Re: quorum disk question

In a healthy cluster, it really doesn't matter that much. It becomes an issue if one of the nodes is down for maintenance and the quorum wasn't correctly defined. AND the SCS link between the two becomes disabled somehow.

For my two-node cluster, I have defined the system disk as the quorum disk. That became legal sometime in v 7.x of OpenVMS. As long as both nodes are up, you can form a quorum with two (active CPU) votes. But if one is down for maintenance, without a quorum disk it would be at least theoretically possible to "split" the cluster (a.k.a. partitioned cluster) such that cross-cluster locking would be impaired.

I think there has to be a failure of the SCS link, whatever it is.
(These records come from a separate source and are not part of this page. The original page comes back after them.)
/-- A store of bytes at one place for which there is room enters the queue. -/
theorem State.storeBytes_enters (group : s.onBank = false) (some_ : bs ≠ [])
    (room : Room s (storeOp p.tgt va size bs release sc) (!p.tgt.isRemote) p.tgt.isRemote release) {n : Nat} :
    ∃ u, s.storeBytes va size [(p, bs)] release sc = .ok u
      ∧ Enters s (u.retire n Latch.none) (storeOp p.tgt va size bs release sc) (!p.tgt.isRemote) p.tgt.isRemote release sc n := by
  rw [State.storeBytes_one group some_]
  exact State.issue_enters room

end

/-! ## A scalar store (R78, R224) -/

/-- A start counts on `copy` too (R261). -/
def SQOp.starts : SQOp → Bool
  | .copyStart _ _ => true
  | _ => false

/-- An entry whose operation counts on `copy` as well. -/
theorem enters_raise_copy {s t : State} {op : SQOp} {st fab release : Bool} {sc : Scope} {n : Nat} (h : Enters s t op st fab release sc n) (id : Nat) :
    Enters s (t.setHart (t.hart.raiseCtr kCopy id)) op st fab release sc n true := by
  obtain ⟨e, hop, number, hrelease, scope, hst, hfab, queued, counters, near, path, only, fields⟩ := h
  refine ⟨e, hop, number, hrelease, scope, hst, hfab, ?queued, fun k hk => ?counters, ?near, ?path, ?only, ?fields⟩
  case queued =>
    rw [State.hart_setHart]
    exact queued
  case counters =>
    rw [State.hart_setHart, Hart.counter_raiseCtr _ (by decide), counters k hk]
    have apart : kCopy ≠ kSt ∧ kCopy ≠ kFab := by decide
    by_cases copy : k = kCopy
    · subst copy
      simp [apart.1, apart.2]
    · simp [copy]
  case near =>
    rw [State.hart_setHart]
    exact near
  case path =>
    have paths : (t.setHart (t.hart.raiseCtr kCopy id)).path = t.path := by
      rw [State.path, State.hart_setHart]
      rfl
    obtain ⟨latches, next, lanes, emask, fmt, active, susp, other⟩ := path
    rw [← paths] at latches lanes emask fmt active susp
    refine ⟨latches, ?_, lanes, emask, fmt, active, susp, ?_⟩
    · rw [paths]
      exact next
    · rw [State.hart_setHart]
      exact other
  case only => exact onlyHart_trans only (t.setHart_onlyHart _)
  case fields =>
    rw [State.hart_setHart]
    generalize t.hart = h at fields ⊢
    rw [fields]
    rfl

section
variable {s : State} {va x : Word64} {n : Nat} {op : SQOp} {release : Bool} {sc : Scope}

/-- An aperture store enters the queue, and a start raises `copy` (R261). -/
theorem State.store_aperture_enters (checks : s.apertureStore va n x = .ok op) (below : s.hart.counter kCopy < 65535)
    (room : Room s op true false release) :
    ∃ u, s.store .ap va n x release sc true = .ok u ∧ Enters s (u.retire 2 Latch.none) op true false release sc 2 op.starts := by
  obtain ⟨u, issued, enters⟩ := State.issue_enters (sc := sc) (n := 2) room
  have run : s.store .ap va n x release sc true = (do
      let u ← s.issue op true false release sc
      match op with
      | .copyStart _ _ => if 65535 ≤ u.hart.counter kCopy then .error .stall else return u.setHart (u.hart.raiseCtr kCopy s.hart.nextOp)
      | _ => return u) := by
    rw [State.store, checks]
    rfl
  rw [run, issued]
  cases op with
  | copyStart chan data =>
    have copy : u.hart.counter kCopy = s.hart.counter kCopy := by
      obtain ⟨-, -, -, -, -, -, -, -, counters, -⟩ := enters
      have counted := counters kCopy (by decide)
      rw [if_neg (by decide), State.retire_hart] at counted
      cases slot : u.cur.path <;> rw [slot] at counted <;> exact counted
    refine ⟨u.setHart (u.hart.raiseCtr kCopy s.hart.nextOp), if_neg (by rw [copy]; omega), ?_⟩
    have same : (u.setHart (u.hart.raiseCtr kCopy s.hart.nextOp)).retire 2 Latch.none
        = (u.retire 2 Latch.none).setHart ((u.retire 2 Latch.none).hart.raiseCtr kCopy s.hart.nextOp) := by
      rw [State.retire_hart]
      rw [State.retire, State.path, State.hart_setHart, State.setHart_setHart, State.retire, State.setHart_setHart]
      cases slot : u.cur.path <;> simp only [State.setHart_cur, slot, State.path] <;> rfl
    rw [same]
    exact enters_raise_copy enters _
  | _ => exact ⟨u, rfl, enters⟩

end

theorem leBytes_tyBytes_ne_nil (t : IntTy) (x : Nat) : leBytes (tyBytes t) x ≠ [] :=
  List.ne_nil_of_length_pos (by rw [leBytes_length]; exact Nat.two_pow_pos _)

section
variable {s u : State} {a b : Src} {t : IntTy} {sp : Space} {off base x va : Word64} {rel : Option Scope} {w : Where}

theorem State.storeS_eq (ha : s.opnd a = .ok base) (hb : s.opnd b = .ok x) (form : s.form sp base off = .ok va)
    (find : s.find aStore .all va (tyBytes t) (tyBytes t) x = .ok w)
    (store : s.store w va (tyBytes t) x rel.isSome (rel.getD .grp) true = .ok u) : s.storeS a b t sp off rel = .next (u.retire 2 Latch.none) := by
  rw [State.storeS]
  simp only [ha, hb, form, find, store, bind, Except.bind]
  rfl

end

/-! ## What the group reads of its own store (R22, R250) -/

/-- The cell that an entry writes last at a target. -/
def SQEntry.cellAt (e : SQEntry) (t : Tgt) : Option (Tgt × Byte) :=
  (match e.op with | .bytes cs _ _ => cs | .flag cs _ => cs | _ => []).reverse.find? fun c => c.1 == t

/-- The youngest of two writes of a byte. -/
def SQEntry.younger (t : Tgt) (best : Option (Nat × Byte)) (e : SQEntry) : Option (Nat × Byte) :=
  match e.cellAt t with
  | none => best
  | some c => match best with
    | some (i, b) => if i ≤ e.id then some (e.id, c.2) else some (i, b)
    | none => some (e.id, c.2)

theorem forward_eq_foldl (es : List SQEntry) (t : Tgt) : forward es t = (es.foldl (SQEntry.younger t) none).map (·.2) := rfl

theorem SQEntry.younger_le {t : Tgt} {best : Option (Nat × Byte)} {e : SQEntry} {n : Nat} (before : ∀ y, best = some y → y.1 ≤ n) (le : e.id ≤ n) :
    ∀ y, e.younger t best = some y → y.1 ≤ n := by
  unfold SQEntry.younger
  intro y
  split
  · exact before y
  · split
    · split
      · rintro ⟨⟩
        exact le
      · exact before y
    · rintro ⟨⟩
      exact le

/-- The youngest entry decides where it writes the byte. -/
theorem forward_append_youngest {es : List SQEntry} {e : SQEntry} {t : Tgt} {c : Tgt × Byte} (older : ∀ q ∈ es, q.id < e.id) (writes : e.cellAt t = some c) :
    forward (es ++ [e]) t = some c.2 := by
  have best : ∀ y, es.foldl (SQEntry.younger t) none = some y → y.1 ≤ e.id :=
    List.foldlRecOn (motive := fun best : Option (Nat × Byte) => ∀ y, best = some y → y.1 ≤ e.id) es _ nofun fun _ before q mem =>
      SQEntry.younger_le before (older q mem).le
  rw [forward_eq_foldl, List.foldl_append, List.foldl_cons, List.foldl_nil, SQEntry.younger, writes]
  cases first : es.foldl (SQEntry.younger t) none with
  | none => rfl
  | some y => exact congrArg (Option.map Prod.snd) (if_pos (best y first))

/-- The cell of a byte of an allocation among those of a store there. -/
theorem find_cellsAt_spad {k o i : Nat} {bs : List Byte} (hi : i < bs.length) :
    ∃ c, (cellsAt (.spad k o) bs).reverse.find? (fun c => c.1 == .spad k (o + i)) = some c ∧ c.2 = bs.getD i 0 := by
  cases found : (cellsAt (.spad k o) bs).reverse.find? (fun c => c.1 == .spad k (o + i)) with
  | none =>
    have there : (Tgt.spad k (o + i), bs.getD i 0) ∈ cellsAt (.spad k o) bs := List.mem_map.mpr ⟨i, List.mem_range.mpr hi, rfl⟩
    exact absurd (beq_self_eq_true _) (List.find?_eq_none.mp found _ (List.mem_reverse.mpr there))
  | some c =>
    refine ⟨c, rfl, ?_⟩
    obtain ⟨j, -, rfl⟩ := List.mem_map.mp (List.mem_reverse.mp (List.mem_of_find?_eq_some found))
    have hit := List.find?_some (p := fun c : Tgt × Byte => c.1 == .spad k (o + i)) found
    have same : Tgt.spad k (o + j) = .spad k (o + i) := eq_of_beq hit
    obtain rfl : j = i := Nat.add_left_cancel (Tgt.spad.inj same).2
    rfl

/-- Where every byte is forwarded, what is read does not matter. -/
theorem overlay_some {f : Nat → Option Byte} {bs old : List Byte} {n : Nat} (length : bs.length = n) (oldLength : old.length = n)
    (forwards : ∀ i < n, f i = some (bs.getD i 0)) : overlay ((List.range n).map f) old = bs := by
  refine List.ext_getElem (by simp [overlay, oldLength, length]) fun i hi hb => ?_
  have low : i < n := length ▸ hb
  simp [overlay, forwards i low, List.getElem?_eq_getElem hb]

section
variable {s : State} {k o n : Nat} {va : Word64} {bs : List Byte}

/-- A load of bytes of an allocation that the group's own stores forward. -/
theorem State.load_forwarded (group : s.onBank = false) (free : s.blocked s.hart (.spad k o) n = false) (unmarked : (s.teamOf k).markedAt o n = false)
    (length : bs.length = n) (forwards : ∀ i < n, forward s.hart.waiting (.spad k (o + i)) = some (bs.getD i 0)) :
    s.load (.mem ⟨.spad k o, false⟩) va n false = .ok bs := by
  have sound : ((blocksOf 8 o n).any fun w => decide (w ∈ (s.teamOf k).marks)
      && !(List.range 8).all fun i => (forward s.hart.waiting (.spad k (w * 8 + i))).isSome) = false := by
    rw [List.any_eq_false]
    intro w hw
    have := List.any_eq_false.mp unmarked w hw
    simp_all
  simp only [State.load, State.readAt, group, State.readGroup, free, sound, State.peek, Bool.false_eq_true, if_false]
  exact congrArg Except.ok (overlay_some length Mem.read_length forwards)

end

/-- An aligned access at a window-0xD address inside the own allocation goes where the allocation's rules say (R196). -/
theorem State.find_spad_of_locSpad {s : State} {k : AccKind} {e : Word64} {n : Nat} {p : Place} (group : s.onBank = false) (small : e.toNat < 2 ^ 20)
    (pow : n ∣ 2 ^ 52) (aligned : e.toNat % n = 0) (place : s.locSpad k (0x00D0000000000000 + e) e.toNat n = .ok p) :
    s.find k .all (0x00D0000000000000 + e) n n = .ok (.mem p) := by
  obtain ⟨win, toNat, low⟩ := spadAddress small
  have offset : (0x00D0000000000000 + e : Word64).toNat % 2 ^ 20 = e.toNat := by
    rw [toNat]
    omega
  have aligned : (0x00D0000000000000 + e : Word64).toNat % n = 0 := by
    rw [toNat, Nat.add_mod, aligned, Nat.add_zero, Nat.mod_mod]
    exact Nat.mod_eq_zero_of_dvd (dvd_mul_of_dvd_right pow 13)
  have located : s.locate k .all (0x00D0000000000000 + e) n n = .ok p := by
    simp only [State.locate, group, Bool.false_eq_true, if_false, win, Wins.ok, Bool.not_true, aligned, ne_eq, not_true_eq_false, low, bne_self_eq_false, offset]
    exact place
  rw [State.find, group, win, located]
  rfl

/-- The number in n bytes of a number is its remainder. -/
theorem leNat_leBytes_mod (n v : Nat) : leNat (leBytes n v) = v % 256 ^ n := by
  induction n generalizing v with
  | zero => rw [pow_zero, Nat.mod_one]; rfl
  | succ n ih =>
    rw [leBytes, leNat, ih, BitVec.toNat_ofNat, pow_succ' 256 n]
    exact (Nat.mod_mul (x := v) (a := 256) (b := 256 ^ n)).symm

/-- The number in the stored bytes, extended, is the operand's value by its type. -/
theorem extended_leNat_leBytes (t : IntTy) (x : Word64) : extended t (leNat (leBytes (tyBytes t) x.toNat)) = extended t (value t x) := by
  have width : 256 ^ tyBytes t = 2 ^ (8 * 2 ^ t.width.toNat) := by rw [show (256 : Nat) = 2 ^ 8 from rfl, ← pow_mul]; rfl
  have pattern : BitVec.ofInt (8 * 2 ^ t.width.toNat) (leNat (leBytes (tyBytes t) x.toNat)) = x.setWidth (8 * 2 ^ t.width.toNat) := by
    rw [leNat_leBytes_mod, width, BitVec.ofInt_natCast]
    exact BitVec.eq_of_toNat_eq (by simp)
  have value : BitVec.ofInt (8 * 2 ^ t.width.toNat) (value t x) = x.setWidth (8 * 2 ^ t.width.toNat) := by
    unfold Claims.value
    split
    · rw [BitVec.ofInt_natCast, BitVec.ofNat_toNat, BitVec.setWidth_eq]
    · exact BitVec.ofInt_toInt
  rw [extended, extended, pattern, value]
But I tried to fool around with this once. If you have a valid quorum disk and the connection between the nodes isn't right, the SECOND node to attempt to join your cluster cannot get to the quorum disk because the controller in that case just keeps it locked onto the first cluster member. Not sure I fully understand quite HOW it knows to do that, but it seems to do it based on my experiments.

In such a circumstance there is a possibility of destructive interference occurring because intra-cluster locking will not be honored. This is dangerous.
Sr. Systems Janitor
Hoff
Honored Contributor

Re: quorum disk question

If you're asking this question, I'd encourage reading the following introduction to the quorum scheme and to the VOTES and EXPECTED_VOTES and related clustering knobs:

http://64.223.189.234/node/153

Short answer: If each node has one vote here (as is typical), you'll need a quorum disk (or a third voting node) to keep the cluster running when one of the two nodes is shut down. Here's the two-node write up:

http://64.223.189.234/node/569

I would discourage "creative" settings of VOTES and EXPECTED_VOTES; the disk data corruptions that can arise are generally irreparable if (when?) those "creative" settings go awry -- short of rolling in your BACKUPs, that is.

Robert Gezelter
Honored Contributor

Re: quorum disk question

Gregg,

Concur. In a two node cluster, with symmetric VOTES, it is easy to end up with a cluster hang.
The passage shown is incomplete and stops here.